New Delhi, 30 May (IANS). Taking a historic step towards strengthening consumer protection and regulatory monitoring in the field of traditional medicine, the Union Ministry of AYUSH launched the ‘AYUSH Safety Portal’ on Friday. This will serve as a cautious monitoring against misinformation.
Union AYUSH Minister Prataprao Jadhav launched this portal at Ayush Bhawan in New Delhi. It is important to address misleading advertisements and adverse drug response issues.
Jadhav said, “With the launch of AYUSH Safety Portal, we are empowering citizens and professionals to become active partners in protecting the integrity of AYUSH system. This platform will act as a vigilant monitoring against misleading advertisements and will ensure that only safe and reliable products reach people.”

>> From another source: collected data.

/-- Flags and saturations of an op. -/
def noteFlags (m : Mach) (s : Nat) (fl : FpFlags) : Mach :=
  bump (forBits m F.NME.NME_FLAGS.FLAGS 0 s fl.bits) F.NME.NME_SAT.COUNT s fl.sat

/-! ### Programs -/

/-- What an op does: a refusal with its reason (R170), or the machine after it and its time in NCLK. -/
abbrev NRes := Except Nat (Mach × Nat)

/-- The running program's record. -/
def progOf (m : Mach) (s p : Nat) : NProg := sget {} (getNme m s).progs p

/-- An op is refused (R170): the program is abandoned and the action's job faulted as a plan fault. -/
def nmeRefuse (m : Mach) (s : Nat) (a : NAct) (opcode index reason : Nat) : Mach :=
  let m := logHw (setRaw m C.NME s 1) C.NME s 0x20 0 0
  let m := if fbit m F.NME.NME_ERR0.VALID s then m
    else rset (rset m C.NME s 0x54 (2 ^ 31 + reason * 2 ^ 27 + opcode * 2 ^ 19 + index % 4096)) C.NME s 0x58 (a.job * 2 ^ 16 + a.prog % 256)
  let n := getNme m s
  let m := setNme m s { n with run := none, pc := 0, loops := [], regionFile := [], lastEnd := nclkNext m }
  let sl := getSlot m s a.slot
  let due := match findInst sl a.pass a.entry with
    | some i => i.due
    | none => m.tide.now
  let (c, m) := drawFree m
  faultJob m s a.slot a.entry due (m.tide.now - due) (1 + c % 31) a.job

/-- The NME of a site may begin its next op: its stack runs, its clock is delivered, and no hang of the job is being handled (R377). -/
def nmeMay (m : Mach) (s : Nat) (a : NAct) : Bool := domUp m (84 + s) && !clocksHeld m && !hangOpen m a.job

/-- The NCLK at which the next program begins, and whether the operand buffer is cleared first (R161). -/
def progStart (n : NmeS) (a : NAct) : Nat × Bool :=
  let clear := n.stopped || (match n.lastTenant with
    | some t => t != a.tenant
    | none => true)
  (max a.nclk n.lastEnd + 25 + (if clear then 256 else 0), clear)

/-- A program begins (R161). -/
def execNmeProgramStart (site : SiteId) (s : State) : Host.Outcome State Fault Refusal :=
  run (fun m =>
    let k := site.val
    let n := getNme m k
    match n.run, n.queue with
    | none, a :: rest =>
      let (t, clear) := progStart n a
      if !nmeMay m k a || decide (nclkNow m < t) then m
      else
        let m := if clear then obClear m k else m
        let p := progOf m k a.prog
        let m := setNme m k { n with run := some a, queue := rest, pc := 0, loops := [], regionFile := [], nextNclk := t,
                                     lastTenant := some a.tenant, stopped := false }
        if !p.loaded || p.tenant != a.tenant then nmeRefuse m k a 0 0 4 else m
    | _, _ => m) s

/-- Bodies that end at op index `pc`: the innermost LOOP with a pass left runs again, at one NCLK (R165). -/
def endLoops : Nat → List NLoop → Nat × List NLoop × Nat
  | pc, [] => (pc, [], 0)
  | pc, l :: t =>
    if pc ≠ l.start + l.len then (pc, l :: t, 0)
    else if l.left > 1 then (l.start, { l with left := l.left - 1 } :: t, 1)
    else endLoops pc t

/-- The op at the program counter of a site's NME, if it may begin now. -/
def nmeOp (m : Mach) (s opcode : Nat) (f : NAct → BitVec 128 → NRes) : Mach :=
  let n := getNme m s
  match n.run with
  | none => m
  | some a =>
    match (progOf m s a.prog).ops[n.pc]? with
    | none => m
    | some w =>
      if wb w 0 8 ≠ opcode ∨ !nmeMay m s a ∨ nclkNow m < n.nextNclk then m
      else
        let m0 := pulseB m C.NME s 2
        match (if nStray w then .error 2 else f a w) with
        | .error r => nmeRefuse m0 s a opcode n.pc r
        | .ok (m1, t) =>
          let m1 := pulseB m1 C.NME s 2
          let n := getNme m1 s
          match n.run with
          | none => m1
          | some _ =>
            let (pc, loops, extra) := endLoops (n.pc + 1) n.loops
            setNme m1 s { n with pc := pc, loops := loops, nextNclk := n.nextNclk + t + extra }

/-- The op's site and tenant context. -/
def envOf (s : Nat) (a : NAct) (ecc ob : Ecc) : NEnv := { site := s, tenant := a.tenant, ecc := ecc, ob := ob }

/-- A region of the running program. -/
def region (m : Mach) (s d : Nat) : NReg := nregOf (sget 0 (getNme m s).regionFile d)

/-! ### Control ops -/

/-- END: the program ends and its action retires when END completes. -/
def execNmeEnd (site : SiteId) (s : State) : Host.Outcome State Fault Refusal :=
  run (fun m =>
    let k := site.val
    if nclkNow m < (getNme m k).nextNclk + 1 then m
    else nmeOp m k 0x00 fun a _ =>
      let n := getNme m k
      let m := bump m F.NME.NME_PROGS.COUNT k
      let m := setNme m k { n with run := none, pc := 0, loops := [], regionFile := [], lastEnd := n.nextNclk + 1 }
      .ok (actDone m (k, a.slot, a.pass, a.entry), 1)) s
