/-- An ACK advances CUM of a TX context (R289). -/
def ackCtx (m : Mach) (k cum gen : Nat) : Mach :=
  match getTx m k with
  | none => m
  | some x =>
    let n := seqSub cum x.cum
    if x.gen ≠ gen ∨ n = 0 ∨ n > seqSub x.next x.cum then m
    else
      let past (q : Nat) : Bool := decide (seqSub q x.cum < n)
      let m := putTx m k { x with cum := cum, out := x.out.filter (fun o => !past o.1), since := m.ticks }
      let hit := m.ackWait.filter fun a => a.key == k && a.gen == gen && past a.seq
      hit.foldl (fun m a => actPiece m a.act) { m with ackWait := m.ackWait.filter fun a => !hit.contains a }

/-- An ACK is received (R289). Its own TC is 7, so it goes to the context of its sender whose generation it names. -/
def execAck (port : Fin 96) (pkt : Pkt) (s : State) : Host.Outcome State Fault Refusal :=
  run (fun m =>
    receive m port.val pkt (pkt.kind == 4) fun _ m =>
      (List.range 7).foldl (fun m t =>
        if pkt.tc = 7 ∨ pkt.tc = t then ackCtx m (winKey pkt.src t) (pkt.aux % 2 ^ 32) (bits pkt.aux 32 8) else m) m) s

/-- An ABORT is received (R293). -/
def execAbort (port : Fin 96) (pkt : Pkt) (s : State) : Host.Outcome State Fault Refusal :=
  run (fun m =>
    let p := port.val
    receive m p pkt (pkt.kind == 5) fun _ m =>
      let m := setRaw (bump m F.FABIO.ABORT_RX.COUNT (portDie p)) C.FABIO (portDie p) 2
      if jobActive m pkt.job then killJob (sendAbort m pkt.job 7 (some pkt.src)) pkt.job .aborted 7 else m) s

/-- The k-th WRITE that waits to notify has landed: its die sends the arrival message (R285) from the attachment link `link`. -/
def execArrivalMessage (k : Nat) (link : Nat) (s : State) : Host.Outcome State Fault Refusal :=
  run (fun m =>
    match m.arrivals[k]? with
    | none => m
    | some a =>
      let (st, cl) := attachment a.port link
      let m := { m with arrivals := m.arrivals.eraseIdx k }
      if !domUp m (portDomain a.port) then m
      else sendMsg m (some a.tenant) a.low (locWord st cl 0) true a.pay a.job false 0) s

/-- An RX context has something to acknowledge without more delay (R289). -/
def ackDue (m : Mach) (k : Nat) (x : RxCtx) : Bool :=
  !x.expired && (decide (x.advanced ≥ fget m F.FABIO.WIN_CTL.ACK_EVERY (winDie k)) || x.ackReq ||
    (match x.oldest with
      | some t => decide (m.ticks ≥ t + 1024)
      | none => false))

/-- The receiver queues an ACK for the next control slot of the receiving port (R289). -/
def execAckSend (peer : Fin 16384) (tc : Fin 8) (s : State) : Host.Outcome State Fault Refusal :=
  run (fun m =>
    let k := winKey peer.val tc.val
    match getRx m k with
    | none => m
    | some x =>
      if !ackDue m k x || !portUp m x.port then m
      else
        let y := getPort m x.port
        let pk : Pkt := { kind := 4, tc := 7, dest := peer.val, src := engineId m, aux := x.cum + x.gen * 2 ^ 32 }
        putRx (setPort m x.port { y with ctl := y.ctl ++ [pk] }) k { x with advanced := 0, ackReq := false, oldest := none }) s

end Sys2Proof.Machine
end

The AYUSH safety portal represents a significant progress in bringing pharmacovizlance and regulators on a platform within the Ayush Ecosystem.
This will assist with a centralized and accessible dashboard of cases reported to the Ministry of AYUSH, which will lead to real -time tracking, quick regulatory action and detailed data analysis.
This portal allows consumers, health professionals, and regulatory officers to report and monitor misleading advertisements and adverse drug responses through a spontaneous digital process, developed with technical collaboration with the Central Siddha Research Council (CCRS) and align with the National Pharmacovizlance Program.
Vaidya Rajesh Kotecha, Secretary, Ministry of AYUSH said, “By integrating the data of state licensing authorities, national pharmacovizlane centers and major regulatory stakeholders, portal provides real -time monitoring, systematic analysis and coordinated action on misleading advertisements and adverse drug reactions. We have made it accessible to the public so that we have made it accessible to the public so that any citizen can report to the public directly.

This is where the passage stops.